Wholesale intercarrier services revenue remained relatively flat in fiscal 2002. Continued mobile and SMS interconnect revenue growth, driven by mobile substitution and growth in the overall mobile market, was offset by lower revenues from other products. Wholesale data and internet services revenue also remained relatively flat in fiscal 2002 as a result of the introduction of more market driven pricing and offerings.

The strong sales revenue growth in fiscal 2001 of 35.5% was due to increased sales revenue across many wholesale products:

    • growth in the overall mobile telecommunications market and our competitors' share of the national long distance market in particular supported growth in intercarrier services;
    • wholesale basic access revenue grew with increased shared use of mobile towers and general access to exchanges;
    • wholesale local call resale grew, as strong competition resulted in a decline in our retail customer base, offset by an increase in our wholesale customer base; and
    • growth in other contestable products, particularly broadband and internet related products, was also achieved through more market driven pricing and offerings.

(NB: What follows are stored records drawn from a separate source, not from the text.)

-- ==== Sys2Proof/Machine/Streams.lean ====
section
/-! DEFINITION. Bound streams (R181 to R185): the elements of an entry, one entry's work, and a stream's end. The focused strand is the
access strand of the stream's hart. -/

namespace Sys2Proof.Machine

/-- How many entries a specification carries (R182). -/
def streamCount (d : BitVec 512) : Nat := dfield d 192 32 * dfield d 320 32

/-- Element e of entry n: base + j2 × stride2 + j1 × stride1 + e × estride, j1 varying fastest. -/
def streamSite (d : BitVec 512) (n e : Nat) : Site :=
  let ext1 := dfield d 192 32
  let a : Int := (dfield d 0 64 : Int) + (n / ext1 : Nat) * dsigned d 256 64 + (n % ext1 : Nat) * dsigned d 128 64 + e * dsigned d 64 64
  plainSite (BitVec.ofInt 64 a) (2 ^ dfield d 352 8)

/-- A stream of the focused hart by its number. -/
def streamOf (s : State) (n : BitVec 3) : Option Stream := s.hart.streams.find? (fun t => t.num == n)

def setStreams (s : State) (l : List Stream) : State := { s with hart := { s.hart with streams := l } }

def putStream (s : State) (t : Stream) : State := setStreams s (s.hart.streams.map (fun x => if x.num == t.num then t else x))

/-- Whether a stream can work on its next entry: a load stream as space and `cr.ahead` allow, a store stream when an entry is there. -/
def streamReady (s : State) (t : Stream) : Bool :=
  t.fault.isNone && t.entry < streamCount t.spec
    && (if isLq t.queue then !t.left.isEmpty || ((getQ s t.queue).length < 2 && lqHeld s < s.hart.cr.ahead.toNat)
        else (popStall s t.queue).isNone)

/-- The trap a stream's fault raises at the access strand's next boundary (R183). -/
def streamTrap (t : Stream) (e : Nat) (f : Fail) (va : Word) : Trap :=
  { cls := f.cls, sub := f.sub, value := va, pc := 0, slot := 7, elem := e, sflag := true, stream := t.num.toNat, entry := t.entry % 65536 }

/-- The elements still to do of the current entry. -/
def streamLeft (t : Stream) : List Nat := if t.left.isEmpty then List.range t.vl else t.left

/-- The queue entry a load stream fills: its own partly filled one, or a new one. -/
def fillEntry (s : State) (t : Stream) (w : Nat) (l : List (Nat × Nat)) (full : Bool) : State :=
  let q := getQ s t.queue
  if t.left.isEmpty then setQ s t.queue (q ++ [⟨setElems 0 w l, full, BitVec.ofNat 14 t.vl⟩])
  else
    match q.getLast? with
    | some e => setQ s t.queue (q.dropLast ++ [{ e with bits := setElems e.bits w l, full := full }])
    | none => s

/-- Whether a plan has every element of an entry done. -/
def Plan.whole (p : Plan) : Bool := p.fault.isNone && p.wait.isNone

/-- The stream after its entry's elements have run by a plan (R165, R183), of which a wait for a walk leaves some for later (R360). -/
def streamNext (t : Stream) (es : List Nat) (p : Plan) : Stream :=
  let left := es.filter (fun y => !p.commit.any (fun d => d.e == y))
  match p.wait, p.fault with
  | some _, _ => { t with left := left }
  | none, none => { t with entry := t.entry + 1, left := [] }
  | none, some (e, x, f) => { t with left := left, fault := some (streamTrap t e f x.tval) }

/-- The lines of an entry reached by the stream, a caching agent that leaves no line and no copy in the core's L1 (R250, R252, R262, R379). -/
def touchEntry (s : State) (ds : List Done) (write : Bool) : State :=
  ds.foldl (fun s d =>
    (linesOf d.pas).foldl (fun s l => touchPast s proxyAgent l write) (pagesReached s (me s) s.hart.tenant d.site.ea d.site.n)) s

/-- The value of an element in memory. -/
def readElem (m : Memory) (d : Done) : Nat :=
  match d.site.shift with
  | some sh => readPas m d.pas / 2 ^ sh % 64
  | none => readPas m d.pas

/-- The machine of a failing element of a stream: the fill of its tile has taken place, and no line of it is in the L1 (R264, R368). -/
def failEntry (s : State) (p : Plan) : State :=
  match p.wait, p.fault with
  | some _, _ => s
  | none, none => s
  | none, some (_, t, f) =>
    failAccess (failAccess s f t.ea (fun _ => true)) f (t.ea + BitVec.ofNat 64 (t.n - 1)) (fun _ => true)

/-- Whether a plan can do nothing now: an engine owns a line of it, or every element that it could do waits for a walk. -/
def Plan.stuck (s : State) (p : Plan) : Bool := (engineIn s p.commit).isSome || (p.wait.isSome && p.commit.isEmpty)

/-- The work on one entry of a load stream or a store stream; `s` itself where it waits for a line. -/
def streamWork (s : State) (t : Stream) : State :=
  let es := streamLeft t
  let w := 8 * 2 ^ dfield t.spec 352 8
  if isLq t.queue then
    let p := planOf s false (streamSite t.spec t.entry) .read false es
    if p.stuck s then s
    else
      let vals := p.commit.map (fun x => (x.e, readElem s.mem x))
      putStream (fillEntry (failEntry (touchEntry s p.commit false) p) t w vals p.whole) (streamNext t es p)
  else
    let p := planOf s false (streamSite t.spec t.entry) .write false es
    if p.stuck s then s
    else
      let bits := srcBits s t.queue
      let m := p.commit.foldl (fun m x => storedAt m x (elemOf bits w (chosen s false p.commit x))) s.mem
      let s1 := failEntry (setMem (touchEntry (bump s) p.commit true) m) p
      putStream (if p.whole then popQs s1 [t.queue] else s1) (streamNext t es p)

/-- Whether a stream has no access in flight: it is within no entry, and no fault of it waits to be delivered (R183, R184). -/
def Stream.settled (t : Stream) : Bool := t.left.isEmpty && t.fault.isNone

/-- The first bound stream whose end must wait for the entry it has begun (R184). -/
def unsettled (s : State) : Option (BitVec 3) := (s.hart.streams.find? (fun t => !t.settled)).map (·.num)

/-- A stream that is within no entry ends: it generates and takes no further entry, and the binding is released (R184). -/
def endStream (s : State) (n : BitVec 3) : State := setStreams s (s.hart.streams.filter (fun x => x.num != n))

/-- Every bound stream of the hart ends. -/
def endStreams (s : State) : State := s.hart.streams.foldl (fun s t => endStream s t.num) s

end Sys2Proof.Machine
end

Telstra Wholesale earnings before interest and income tax expense fell by 2% in fiscal 2002, largely due to the reduction in sales revenue in this segment. Similarly, the increased earnings before interest and tax of 25% in fiscal 2001 was driven principally by increased sales revenue compared to fiscal 2000.

In fiscal 2001 earnings before interest and tax in this segment was impacted by increased network payments to other carriers, as a result of higher volumes of outgoing calls terminating on other carriers' networks and increased interconnect rates. These increased payments have been tempered in fiscal 2002 by decreasing interconnect rates, with network payments decreasing in fiscal 2002 compared to fiscal 2001.